Delivery dates and deadlines are not binding for us, unless they have been confirmed by us in writing as binding in individual cases. Except in the latter case, exceeding the delivery time does not entitle the buyer to any claims. In the event of force majeure, we shall be entitled to postpone our performance for the duration of the hindrance and a subsequent start-up period or, if it makes performance impossible or substantially more difficult for us, to withdraw from the contract in whole or in part. Force majeure shall be deemed to include, in particular, unforeseeable operational disruptions, shortages of raw materials and all failures and/or delays concerning our self-supply that were unforeseeable for us at the time the contract was concluded with the Buyer. As soon as the effects of such an event are known to us, we shall notify the Buyer thereof and state whether we withdraw from the contract or within what period we expect to be able to deliver. If this period is unreasonably long, the buyer may withdraw from the contract. Other claims of the buyer are excluded in all cases.
We reserve the right to make deliveries and render services to the buyer only if all our due claims from previous deliveries and services have been settled. In the event of default of acceptance on the part of the Buyer, we shall also be entitled to otherwise dispose of the goods purchased from the Buyer and to deliver similar goods under the agreed conditions within a reasonable period to be determined by us.

3. Transfer of risk

The risk shall pass to the Buyer as soon as we have delivered the goods to the forwarding agent, carrier or any other person or institution designated to carry out the shipment. In the event of any return shipments by the Buyer to us, the Buyer shall bear the risk until the goods are handed over at our business premises. Any return shipments by the Buyer shall in any case be made freight prepaid.

4. Price

Our prices are exclusive of the costs of shipping and transport insurance and exclusive of the statutory value added tax.

5. Payment

Unless otherwise agreed, our invoices are due for payment without any deductions within 10 days from the date of invoice. Our invoices for repair services are, in deviation from the aforementioned, due immediately upon receipt without deduction. Payments shall be made to one of the accounts specified in our invoices. Cheques shall only be accepted on account of performance, whereby payment shall only be deemed to be in accordance with the contract if the amount of the cheque has been credited to our account without reservation before expiry of the relevant payment period.
If the relevant payment deadline is exceeded, we shall be entitled, without prejudice to further claims, to demand interest on arrears in the amount of 5% above the respective discount rate of the Deutsche Bundesbank, without the need for a reminder. If partial payments have been agreed, the entire outstanding balance shall become due immediately if the purchaser is in arrears with 1 installment for more than 1 week. The purchaser shall only be entitled to set-off or retention if his counterclaim is undisputed or has been legally established.

6. Retention of title

We retain title to all goods until all claims arising from the business relationship – including future claims – have been paid in full. If goods delivered by us which are subject to our retention of title are combined or mixed with goods which do not belong to us, we shall become co-owners of the new item in the ratio of our goods to the goods which do not belong to us. The new item created shall be deemed to be our goods subject to retention of title.
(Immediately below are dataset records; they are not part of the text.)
@[simp] theorem Hub.busWrite_blot {S : List Part} (h : Hub) (a : Nat) (b : Byte) (hregs : Part.regs ∈ S) (hmem :
    Part.mem ∈ S) (hfab : Part.fab ∈ S) (hacc : Part.acc ∈ S) :
    (h.busWrite a b).blot S = h.blot S := by
  unfold Hub.busWrite
  simp only []
  (repeat' split) <;> simp [hregs, hmem, hfab, hacc]

@[simp] theorem Hub.releaseWrites_blot {S : List Part} (h : Hub) (hregs : Part.regs ∈ S) (hmem : Part.mem ∈ S) (hfab
    : Part.fab ∈ S) (hacc : Part.acc ∈ S) :
    h.releaseWrites.blot S = h.blot S := by
  unfold Hub.releaseWrites
  simp only []
  (repeat' split) <;> first
    | simp [hregs, hmem, hfab, hacc]
    | (rw [foldl_keeps (Hub.blot S) _ _ _ (fun b a => by simp [hregs, hmem, hfab, hacc])]
       simp [hregs, hmem, hfab, hacc])

@[simp] theorem Hub.accBad_blot {S : List Part} (h : Hub) (hregs : Part.regs ∈ S) :
    h.accBad.blot S = h.blot S := by
  unfold Hub.accBad
  simp [hregs]

@[simp] theorem Hub.accApply_blot {S : List Part} (h : Hub) (a v : Nat) (hregs : Part.regs ∈ S) (hacc : Part.acc ∈ S) :
    (h.accApply a v).blot S = h.blot S := by
  unfold Hub.accApply
  simp [↓Hub.regs_replaced, ↓Hub.acc_replaced, hregs, hacc]
  try ((repeat' split) <;> simp [↓Hub.regs_replaced, ↓Hub.acc_replaced, hregs, hacc])

@[simp] theorem Hub.accEntryWrite_blot {S : List Part} (h : Hub) (i v : Nat) (hregs : Part.regs ∈ S) (hacc :
    Part.acc ∈ S) :
    (h.accEntryWrite i v).blot S = h.blot S := by
  unfold Hub.accEntryWrite
  simp only []
  (repeat' split) <;> simp [hregs, hacc]


/-! ### Tun -/

@[simp] theorem Hub.setCtxState_blot {S : List Part} (h : Hub) (n st : Nat) (hregs : Part.regs ∈ S) :
    (h.setCtxState n st).blot S = h.blot S := by
  unfold Hub.setCtxState
  simp [hregs]

@[simp] theorem Hub.bindFields_blot {S : List Part} (h : Hub) (n b : Nat) (hregs : Part.regs ∈ S) :
    (h.bindFields n b).blot S = h.blot S := by
  unfold Hub.bindFields
  simp only []
  (repeat' split) <;> simp [hregs]

@[simp] theorem Hub.dropHeld_blot {S : List Part} (h : Hub) (n : Nat) (x : Held) (hregs : Part.regs ∈ S) (hmem :
    Part.mem ∈ S) (hlinks : Part.links ∈ S) (herr : Part.err ∈ S) (hfab : Part.fab ∈ S) (hpw : Part.pw ∈ S) :
    (h.dropHeld n x).blot S = h.blot S := by
  unfold Hub.dropHeld
  simp only []
  (repeat' split) <;> simp [hregs, hmem, hlinks, herr, hfab, hpw]

@[simp] theorem Hub.dropAllHeld_blot {S : List Part} (h : Hub) (n : Nat) (hregs : Part.regs ∈ S) (hmem : Part.mem ∈
    S) (hlinks : Part.links ∈ S) (herr : Part.err ∈ S) (hfab : Part.fab ∈ S) (htun : Part.tun ∈ S) (hpw : Part.pw ∈ S) :
    (h.dropAllHeld n).blot S = h.blot S := by
  unfold Hub.dropAllHeld
  simp only []
  rw [foldl_keeps (Hub.blot S) _ _ _ (fun _ _ => by simp [hregs, hmem, hlinks, herr, hfab, htun, hpw]),
      Hub.setCtx_blot _ _ _ htun]

@[simp] theorem Hub.leaveWin_blot {S : List Part} (h : Hub) (n : Nat) (htun : Part.tun ∈ S) :
    (h.leaveWin n).blot S = h.blot S := by
  unfold Hub.leaveWin
  simp only []
  (repeat' split) <;> simp [htun]

@[simp] theorem Hub.orphanOps_blot {S : List Part} (h : Hub) (n : Nat) (htun : Part.tun ∈ S) :
    (h.orphanOps n).blot S = h.blot S := by
  unfold Hub.orphanOps
  simp [htun]

@[simp] theorem Hub.trap_blot {S : List Part} (h : Hub) (n cause pc addr : Nat) (hregs : Part.regs ∈ S) (hmem :
    Part.mem ∈ S) (hlinks : Part.links ∈ S) (herr : Part.err ∈ S) (hfab : Part.fab ∈ S) (htun : Part.tun ∈ S) (hpw :
    Part.pw ∈ S) :
    (h.trap n cause pc addr).blot S = h.blot S := by
  unfold Hub.trap
  simp only []
  (repeat' split) <;> simp [hregs, hmem, hlinks, herr, hfab, htun, hpw]

@[simp] theorem Hub.emptyCtx_blot {S : List Part} (h : Hub) (n : Nat) (hregs : Part.regs ∈ S) (htun : Part.tun ∈ S) :
    (h.emptyCtx n).blot S = h.blot S := by
  unfold Hub.emptyCtx
  simp [hregs, htun]

@[simp] theorem Hub.stopCtx_blot {S : List Part} (h : Hub) (n : Nat) (hregs : Part.regs ∈ S) (hmem : Part.mem ∈ S)
    (hlinks : Part.links ∈ S) (herr : Part.err ∈ S) (hfab : Part.fab ∈ S) (htun : Part.tun ∈ S) (hpw : Part.pw ∈ S) :
    (h.stopCtx n).blot S = h.blot S := by
  unfold Hub.stopCtx
  simp only []
  (repeat' split) <;> simp [hregs, hmem, hlinks, herr, hfab, htun, hpw]

@[simp] theorem Hub.pitchResult_blot {S : List Part} (h : Hub) (n r : Nat) (hregs : Part.regs ∈ S) :
    (h.pitchResult n r).blot S = h.blot S := by
  unfold Hub.pitchResult
  simp [hregs]

@[simp] theorem Hub.markFailed_blot {S : List Part} (h : Hub) (t : Nat) (hregs : Part.regs ∈ S) :
    (h.markFailed t).blot S = h.blot S := by
  unfold Hub.markFailed
  simp [hregs]


/-! ### Operands -/

@[simp] theorem Hub.setGpr_blot {S : List Part} (h : Hub) (n r : Nat) (v : Word) (htun : Part.tun ∈ S) :
    (h.setGpr n r v).blot S = h.blot S := by
  unfold Hub.setGpr
  simp [htun]

@[simp] theorem Hub.goTo_blot {S : List Part} (h : Hub) (n target : Nat) (link : Bool) (hregs : Part.regs ∈ S) (hmem
    : Part.mem ∈ S) (hlinks : Part.links ∈ S) (herr : Part.err ∈ S) (hfab : Part.fab ∈ S) (htun : Part.tun ∈ S) (hpw :
    Part.pw ∈ S) :
    (h.goTo n target link).blot S = h.blot S := by
  unfold Hub.goTo
  simp only []
  (repeat' split) <;> simp [hregs, hmem, hlinks, herr, hfab, htun, hpw]


/-! ### Adapters -/

@[simp] theorem Hub.epPop_blot {S : List Part} (h : Hub) (o n : Nat) (hregs : Part.regs ∈ S) (hfab : Part.fab ∈ S)
    (htun : Part.tun ∈ S) :
    (h.epPop o n).blot S = h.blot S := by
  unfold Hub.epPop
  (repeat' split) <;> simp [hregs, hfab, htun]


/-! ### Display -/

@[simp] theorem Hub.setDsp_blot {S : List Part} (h : Hub) (i : Nat) (x : DspHead) (hdsp0 : Part.dsp0 ∈ S) (hdsp1 :
    Part.dsp1 ∈ S) :
    (h.setDsp i x).blot S = h.blot S := by
  unfold Hub.setDsp
  (repeat' split) <;> simp [hdsp0, hdsp1]

@[simp] theorem Hub.dspDrop_blot {S : List Part} (h : Hub) (i n : Nat) (hregs : Part.regs ∈ S) :
    (h.dspDrop i n).blot S = h.blot S := by
  unfold Hub.dspDrop
  simp [hregs]

@[simp] theorem Hub.dspEmit_blot {S : List Part} (h : Hub) (i y : Nat) (line : List Nat) (hout : Part.out ∈ S) :
    (h.dspEmit i y line).blot S = h.blot S := by
  unfold Hub.dspEmit
  (repeat' split) <;> simp [hout]

@[simp] theorem Hub.dspFinish_blot {S : List Part} (h : Hub) (i : Nat) (bad : Option Nat) (hout : Part.out ∈ S)
    (hdsp0 : Part.dsp0 ∈ S) (hdsp1 : Part.dsp1 ∈ S) :
    (h.dspFinish i bad).blot S = h.blot S := by
  unfold Hub.dspFinish
  simp only []
  (repeat' split) <;> simp [hout, hdsp0, hdsp1]


/-! ### Ethernet -/

@[simp] theorem Hub.setPtp_blot {S : List Part} (h : Hub) (x : Nat) (v : PtpPort) (heth : Part.eth ∈ S) :
    (h.setPtp x v).blot S = h.blot S := by
  unfold Hub.setPtp
  simp [heth]

@[simp] theorem Hub.ethSend_blot {S : List Part} (h : Hub) (x : Nat) (f : List Byte) (hregs : Part.regs ∈ S) (hout :
    Part.out ∈ S) (heth : Part.eth ∈ S) :
    (h.ethSend x f).blot S = h.blot S := by
  unfold Hub.ethSend
  simp [hregs, hout, heth]


/-! ### Serial -/

@[simp] theorem Hub.setChan_blot {S : List Part} (h : Hub) (c : Nat) (x : SerChan) (hser : Part.ser ∈ S) :
    (h.setChan c x).blot S = h.blot S := by
  unfold Hub.setChan
  simp [hser]


/-! ### Outbound -/

@[simp] theorem Hub.onBrg_blot {S : List Part} (h : Hub) (f : BrgState → BrgState) (hbrg : Part.brg ∈ S) :
    (h.onBrg f).blot S = h.blot S := by
  unfold Hub.onBrg
  simp [hbrg]

@[simp] theorem Hub.setOutChan_blot {S : List Part} (h : Hub) (k : Nat) (c : OutChan) (hbrg : Part.brg ∈ S) :
    (h.setOutChan k c).blot S = h.blot S := by
  unfold Hub.setOutChan
  simp [hbrg]

@[simp] theorem Hub.chanEnd_blot {S : List Part} (h : Hub) (k result : Nat) (hregs : Part.regs ∈ S) (hbrg : Part.brg
    ∈ S) :
    (h.chanEnd k result).blot S = h.blot S := by
  unfold Hub.chanEnd
  simp [hregs, hbrg]

@[simp] theorem Hub.chanError_blot {S : List Part} (h : Hub) (k : Nat) (hregs : Part.regs ∈ S) (hbrg : Part.brg ∈ S) :
    (h.chanError k).blot S = h.blot S := by
  unfold Hub.chanError
  (repeat' split) <;> simp [hregs, hbrg]

@[simp] theorem Hub.brgBad_blot {S : List Part} (h : Hub) (hregs : Part.regs ∈ S) :
    h.brgBad.blot S = h.blot S := by
  unfold Hub.brgBad
  simp [hregs]

@[simp] theorem Hub.dropTag_blot {S : List Part} (h : Hub) (t : Nat) (hbrg : Part.brg ∈ S) :
    (h.dropTag t).blot S = h.blot S := by
  unfold Hub.dropTag
  simp [hbrg]

@[simp] theorem Hub.take3_blot {S : List Part} (h : Hub) (d : Delivered) (hregs : Part.regs ∈ S) (hfab : Part.fab ∈ S) :
    (h.take3 d).blot S = h.blot S := by
  unfold Hub.take3
  simp [hregs, hfab]


/-! ### Load -/

@[simp] theorem Hub.onLoad_blot {S : List Part} (h : Hub) (f : LoadState → LoadState) (hload : Part.load ∈ S) :
    (h.onLoad f).blot S = h.blot S := by
  unfold Hub.onLoad
  simp [hload]

@[simp] theorem Hub.setFeed_blot {S : List Part} (h : Hub) (f : Nat) (on : Bool) (hregs : Part.regs ∈ S) :
    (h.setFeed f on).blot S = h.blot S := by
  unfold Hub.setFeed
  simp [hregs]

@[simp] theorem Hub.feedLost_blot {S : List Part} (h : Hub) (f : Nat) (hregs : Part.regs ∈ S) (herr : Part.err ∈ S)
    (hpw : Part.pw ∈ S) :
    (h.feedLost f).blot S = h.blot S := by simp [Hub.feedLost, apply_ite (Hub.blot S), hregs, herr, hpw]

@[simp] theorem Hub.setFuse_blot {S : List Part} (h : Hub) (st : Nat) (hregs : Part.regs ∈ S) :
    (h.setFuse st).blot S = h.blot S := by
  unfold Hub.setFuse
  (repeat' split) <;> simp [hregs]

@[simp] theorem Hub.fuseGo_blot {S : List Part} (h : Hub) (hregs : Part.regs ∈ S) :
    h.fuseGo.blot S = h.blot S := by
  unfold Hub.fuseGo
  (repeat' split) <;> simp [hregs]

@[simp] theorem Hub.fuseStart_blot {S : List Part} (h : Hub) (hregs : Part.regs ∈ S) :
    h.fuseStart.blot S = h.blot S := by
  unfold Hub.fuseStart
  (repeat' split) <;> simp [hregs]

@[simp] theorem Hub.fuseBack_blot {S : List Part} (h : Hub) (hregs : Part.regs ∈ S) :
    h.fuseBack.blot S = h.blot S := by
  unfold Hub.fuseBack
  (repeat' split) <;> simp [hregs]

@[simp] theorem Hub.fuseLatch_blot {S : List Part} (h : Hub) (hregs : Part.regs ∈ S) (herr : Part.err ∈ S) (hpw :
    Part.pw ∈ S) :
    h.fuseLatch.blot S = h.blot S := by simp [Hub.fuseLatch, apply_ite (Hub.blot S), hregs, herr, hpw]

@[simp] theorem Hub.fuseAfterTrip_blot {S : List Part} (h : Hub) (hregs : Part.regs ∈ S) (herr : Part.err ∈ S) (hpw
    : Part.pw ∈ S) :
    h.fuseAfterTrip.blot S = h.blot S := by simp [Hub.fuseAfterTrip, apply_ite (Hub.blot S), hregs, herr, hpw]

@[simp] theorem Hub.fuseTrip_blot {S : List Part} (h : Hub) (bit_ : RF) (hregs : Part.regs ∈ S) (herr : Part.err ∈
    S) (hpw : Part.pw ∈ S) :
    (h.fuseTrip bit_).blot S = h.blot S := by simp [Hub.fuseTrip, apply_ite (Hub.blot S), hregs, herr, hpw]

@[simp] theorem Hub.loadRemove_blot {S : List Part} (h : Hub) (p : Port) (hregs : Part.regs ∈ S) :
    (h.loadRemove p).blot S = h.blot S := by
  unfold Hub.loadRemove
  simp only []
  (repeat' split) <;> simp [hregs]


/-! ### CablePower -/

@[simp] theorem Hub.onCc_blot {S : List Part} (h : Hub) (p : Port) (f : CcPort → CcPort) (hcc : Part.cc ∈ S) :
    (h.onCc p f).blot S = h.blot S := by
  unfold Hub.onCc
  simp [hcc]

@[simp] theorem Hub.setPd_blot {S : List Part} (h : Hub) (p : Port) (n : Nat) (hregs : Part.regs ∈ S) :
    (h.setPd p n).blot S = h.blot S := by
  unfold Hub.setPd
  simp [hregs]

@[simp] theorem Hub.pd_blot {S : List Part} (h : Hub) (p : Port) (m : PdMsg) (hout : Part.out ∈ S) :
    (h.pd p m).blot S = h.blot S := by
  unfold Hub.pd
  simp [hout]

@[simp] theorem Hub.drive_blot {S : List Part} (h : Hub) (p : Port) (v : Nat) (hout : Part.out ∈ S) (hcc : Part.cc ∈
    S) :
    (h.drive p v).blot S = h.blot S := by
  unfold Hub.drive
  simp [hout, hcc]

@[simp] theorem Hub.openPath_blot {S : List Part} (h : Hub) (p : Port) (hregs : Part.regs ∈ S) (herr : Part.err ∈ S)
    (hcc : Part.cc ∈ S) (hpw : Part.pw ∈ S) :
    (h.openPath p).blot S = h.blot S := by
  unfold Hub.openPath
  (repeat' split) <;> simp [hregs, herr, hcc, hpw]

@[simp] theorem Hub.awaitPath_blot {S : List Part} (h : Hub) (p : Port) (hcc : Part.cc ∈ S) :
    (h.awaitPath p).blot S = h.blot S := by
  unfold Hub.awaitPath
  try simp only []
  (repeat' split) <;> first
    | rfl
    | simp [hcc]
    | simp [↓Hub.cc_replaced, hcc]
    | (rw [foldl_keeps (Hub.blot S) _ _ _ (fun b a => by simp [↓Hub.cc_replaced, hcc])]; simp [↓Hub.cc_replaced, hcc])
    | (rename_i e; have e' := congrArg (fun x => Hub.blot S x.1) e; simp [↓Hub.cc_replaced, hcc] at e'; simp [←
        e', hcc])

@[simp] theorem Hub.closePath_blot {S : List Part} (h : Hub) (p : Port) (hcc : Part.cc ∈ S) :
    (h.closePath p).blot S = h.blot S := by
  unfold Hub.closePath
  try simp only []
  (repeat' split) <;> first
    | rfl
    | simp [hcc]
    | simp [↓Hub.cc_replaced, hcc]
    | (rw [foldl_keeps (Hub.blot S) _ _ _ (fun b a => by simp [↓Hub.cc_replaced, hcc])]; simp [↓Hub.cc_replaced, hcc])
    | (rename_i e; have e' := congrArg (fun x => Hub.blot S x.1) e; simp [↓Hub.cc_replaced, hcc] at e'; simp [←
        e', hcc])

@[simp] theorem Hub.noContract_blot {S : List Part} (h : Hub) (p : Port) (hregs : Part.regs ∈ S) (hcc : Part.cc ∈ S) :
    (h.noContract p).blot S = h.blot S := by
  unfold Hub.noContract
  simp [hregs, hcc]

@[simp] theorem Hub.ccPresent_blot {S : List Part} (h : Hub) (p : Port) (hcc : Part.cc ∈ S) :
    (h.ccPresent p).blot S = h.blot S := by
  unfold Hub.ccPresent
  (repeat' split) <;> simp [hcc]

@[simp] theorem Hub.startSource_blot {S : List Part} (h : Hub) (p : Port) (vconn : Bool) (hregs : Part.regs ∈ S)
    (hout : Part.out ∈ S) (hcc : Part.cc ∈ S) :
    (h.startSource p vconn).blot S = h.blot S := by
  unfold Hub.startSource
  simp only []
  (repeat' split) <;> simp [hregs, hout, hcc]

@[simp] theorem Hub.startSink_blot {S : List Part} (h : Hub) (p : Port) (hregs : Part.regs ∈ S) (hcc : Part.cc ∈ S) :
    (h.startSink p).blot S = h.blot S := by
  unfold Hub.startSink
  (repeat' split) <;> simp [hregs, hcc]

@[simp] theorem Hub.sendCaps_blot {S : List Part} (h : Hub) (p : Port) (hout : Part.out ∈ S) :
    (h.sendCaps p).blot S = h.blot S := by
  unfold Hub.sendCaps
  (repeat' split) <;> simp [hout]

@[simp] theorem Hub.requestNow_blot {S : List Part} (h : Hub) (p : Port) (hout : Part.out ∈ S) (hcc : Part.cc ∈ S) :
    (h.requestNow p).blot S = h.blot S := by
  unfold Hub.requestNow
  (repeat' split) <;> simp [hout, hcc]

@[simp] theorem Hub.hardReset_blot {S : List Part} (h : Hub) (p : Port) (hregs : Part.regs ∈ S) (hout : Part.out ∈
    S) (hcc : Part.cc ∈ S) :
    (h.hardReset p).blot S = h.blot S := by
  unfold Hub.hardReset
  simp only []
  (repeat' split) <;> simp [hregs, hout, hcc]

@[simp] theorem Hub.sendHardReset_blot {S : List Part} (h : Hub) (p : Port) (always : Bool) (hregs : Part.regs ∈ S)
    (hout : Part.out ∈ S) (hcc : Part.cc ∈ S) :
    (h.sendHardReset p always).blot S = h.blot S := by
  simp [Hub.sendHardReset, apply_ite (Hub.blot S), hregs, hout, hcc]

@[simp] theorem Hub.ccLatch_blot {S : List Part} (h : Hub) (p : Port) (hregs : Part.regs ∈ S) (hout : Part.out ∈ S)
    (herr : Part.err ∈ S) (hcc : Part.cc ∈ S) (hpw : Part.pw ∈ S) :
    (h.ccLatch p).blot S = h.blot S := by simp [Hub.ccLatch, apply_ite (Hub.blot S), hregs, hout, herr, hcc, hpw]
7. General exclusion of liability

Unless otherwise stipulated in the above conditions, any liability on our part, in particular also from culpa in contrahendo, non-performance or poor performance, including liability for consequential or indirect damages, shall be excluded, except in cases of intent or gross negligence on the part of our legal representatives or executives.

8. Warranty

In the case of timely raised and justified notices of defect, we are obligated, at our discretion, to repair or to deliver defect-free replacements. The prerequisite in any case is that the purchased goods have been operated in accordance with our respective product specifications and maintained in accordance with our guidelines. With regard to software, we do not warrant that it will operate without interruption or error, or that the functions contained in the software will be performed in all combinations selected by the purchaser and will meet the purchaser’s requirements. In the case of software errors which impair the contractual use not only insignificantly, we will eliminate the error – insofar as we are in a position to eliminate it – depending on its significance, by installing another software version or by giving instructions on how to eliminate or avoid the effects of the error. The purchaser shall grant us the time and opportunity necessary to remedy the defect, if any, in our reasonable discretion. On the other hand, we shall be released from any warranty obligation. The latter shall also apply in the event that the buyer or a third party carries out interventions of any kind, in particular modifications or repairs to the goods delivered by us or if the goods are otherwise improperly handled. In the event that a defect for which we are responsible is not remedied by repair and/or replacement delivery, the purchaser may demand a reduction of the purchase price and, if no agreement is reached on the reduction, withdraw from the contract. Any further claims are excluded.

9. Miscellaneous

The exclusive place of jurisdiction is Sonthofen, unless another place of jurisdiction is prescribed by law. This also applies to actions on bills of exchange and cheques and generally to proceedings for documentary evidence. The law of the Federal Republic of Germany shall apply to the purchase contract as well as other legal relationships between the buyer and us, to the exclusion of the Uniform Laws on the International Sale of Goods.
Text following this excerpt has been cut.